## **freeCodeCamp-Machine-Learning-For-Everybody-Kylie-Ying**

https://www.youtube.com/watch?v=i_LwzRVP7bg

## Machine Learning Basics:

- Definition: Subset of AI that enables systems to learn and improve from experience.
- Types: Supervised, Unsupervised, Reinforcement.
- Components: Model, Features, Labels.
- Process: Training, Validation, Testing.
  
**Supervised Learning:**

- Goal: Predict output based on input-label pairs.
- Examples: Regression, Classification.
- Algorithms: Linear Regression, Decision Trees, Neural Networks.

**Unsupervised Learning:**

- Goal: Extract patterns from data without labeled outputs.
- Examples: Clustering, Association.
- Algorithms: K-Means, Hierarchical Clustering, Apriori.

**Reinforcement Learning:**

- Goal: Learn optimal actions in an environment.
- Components: Agent, Environment, Actions, Rewards.
- Algorithms: Q-Learning, Deep Q Network (DQN).

**Neural Networks:**

- Mimic human brain structure.
- Layers: Input, Hidden, Output.
- Types: Feedforward, Recurrent, Convolutional.

**Training a Model:**

- Loss Function: Measures error.
- Optimization: Minimize loss using algorithms (Gradient Descent).
- Epochs: Number of iterations over dataset.
- Batch Size: Number of samples processed per iteration.

**Evaluation Metrics:**

- Accuracy: Proportion of correctly classified instances.
- Precision: Proportion of true positives among predicted positives.
- Recall: Proportion of true positives among actual positives.
- F1 Score: Balance between precision and recall.

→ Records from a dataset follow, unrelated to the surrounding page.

/-- A boundary command waits where its group has boundaries; those received at least 200 µs before a boundary, and
whose tag names a tick not later than its, are applied at it in the order of receive timestamp, session and sequence,
each on what those before it left, and one that they caused to fail is answered ST_STALE (R277, R279, R280). Points
that the spec leaves open are settled by log 16 and log 67. -/
def Obligations.BoundaryOrder : Prop :=
  (∀ (x : Held) g tick b, x.due g tick b = true ↔
    (x.awaiting = false ∧ (x.group = some g ∨ x.group = none) ∧ x.rx + 200000 ≤ b ∧ x.tag ≤ tick))
  ∧ (∀ (l : List Held), (sortBy heldOrder l).Perm l)
  ∧ (∀ (l : List Held), (sortBy heldOrder l).Pairwise (fun a b => heldOrder b a = false))
  ∧ (∀ (s : State) h i o, Admitted s h i → opInfo i = some o → o.boundary = true → submitOf i = none →
    (s.heard h).mustWait i h.tag = true →
    exec i s = .next { s.heard h with held := (s.heard h).held ++ [⟨(s.heard h).time.ns, h.sess, h.seq, h.tag, i, false,
      (s.heard h).time.ns, (s.heard h).concerns i⟩] })
  ∧ (∀ (s base : State) tick seen (x : Held) o, opInfo x.cmd = some o → (s.session? x.sess).isSome = true →
    s.replaces x.cmd = none → (runHost s x.cmd).done = true →
    State.applyHeld base tick (s, seen) x = ((runHost s x.cmd).send o.h tick, seen))
  ∧ (∀ (s base : State) tick seen (x : Held) o, opInfo x.cmd = some o → (s.session? x.sess).isSome = true →
    s.replaces x.cmd = none → (runHost s x.cmd).done = false → (runHost base x.cmd).done = true →
    State.applyHeld base tick (s, seen) x = (s.reply x.sess x.seq .stale 0 tick [], seen))

/-- MAINTENANCE_WINDOW, TICK_COMPLETE and FRAME (R21, R22, R94, R155, R251 to R253, R282 to R284): the engines whose
plan work is done take maintenance work, and a tick completes once the work of its plan is done and every sequence has
its token. Points that the spec leaves open are settled by log 41 and log 95. -/
def Obligations.TickEvents : Prop :=
  (∀ (s : State) (g : GroupIx) v, (s.grp g.val).variant = some v → (s.grp g.val).ticked = true →
    (s.grp g.val).maint = false → v.maint ≠ 0 →
    ∃ t, exec (.maintenanceWindow g) s = .next t ∧ (t.grp g.val).maint = true
      ∧ (∀ c ∈ s.groupCores g.val, (t.core c).maint = true)
      ∧ (∀ c ∈ s.groupCores g.val, ∀ e, e < 16 → (t.grp g.val).idleEngs.get? (16 * c + e)
        = if s.engineDone g.val (16 * c + e) then some v.maint else none)
      ∧ OnlyChanges [.groups, .cores] s t)
  ∧ (∀ (s : State) (g : GroupIx) clock, (s.grp g.val).running = true → s.workDone g.val = true → s.tokensDone g.val = true →
    ∃ t, exec (.tickComplete g clock) s = .next t ∧ (t.grp g.val).running = false ∧ (t.grp g.val).doneClk = clock
      ∧ (∀ e ∈ t.ended, e.group = g.val → e.reported = true))
  ∧ (∀ (s : State) (g : GroupIx) clock, ((s.grp g.val).running = false ∨ s.workDone g.val = false ∨ s.tokensDone g.val = false) →
    exec (.tickComplete g clock) s = .next s)
  ∧ (∀ (s : State) (g : GroupIx) sess x, (s.grp g.val).running = true → sess ∈ s.frameSessions g.val →
    sess ∉ (s.grp g.val).framed → s.samplingDone g.val sess = true → s.session? sess = some x →
    ∃ t, exec (.frame g sess) s = .next t ∧ sess ∈ (t.grp g.val).framed
      ∧ (∀ e ∈ t.ended, e.group = g.val → e.sess = sess → e.reported = true))
  ∧ (∀ (s : State) (r : Req) token, r.ending ≠ some 5 → r.f.stops.contains token = true → s.endReason r token = some 0)
  ∧ (∀ (s : State) (r : Req) token, r.ending ≠ some 5 → r.f.stops.contains token = false → r.f.ignoreEnd = true →
    r.f.maxNew ≤ r.sent + 1 → s.endReason r token = some 1)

**Overfitting and Underfitting:**

- Overfitting: Model learns training data too well, performs poorly on new data.
- Underfitting: Model is too simple, fails to capture patterns.

**Feature Engineering:**

- Selecting and transforming features for better model performance.
- Examples: Scaling, One-Hot Encoding, Feature Creation.

**Cross-Validation:**

- Technique to assess model generalization.
- Splits data into training and validation sets multiple times.

**Bias and Variance:**

- Bias: Error due to overly simplistic assumptions.
- Variance: Error due to too much complexity.
- Balancing: Aim for optimal trade-off.

**Ensemble Learning:**

- Combining multiple models for better performance.
- Examples: Random Forest, Gradient Boosting.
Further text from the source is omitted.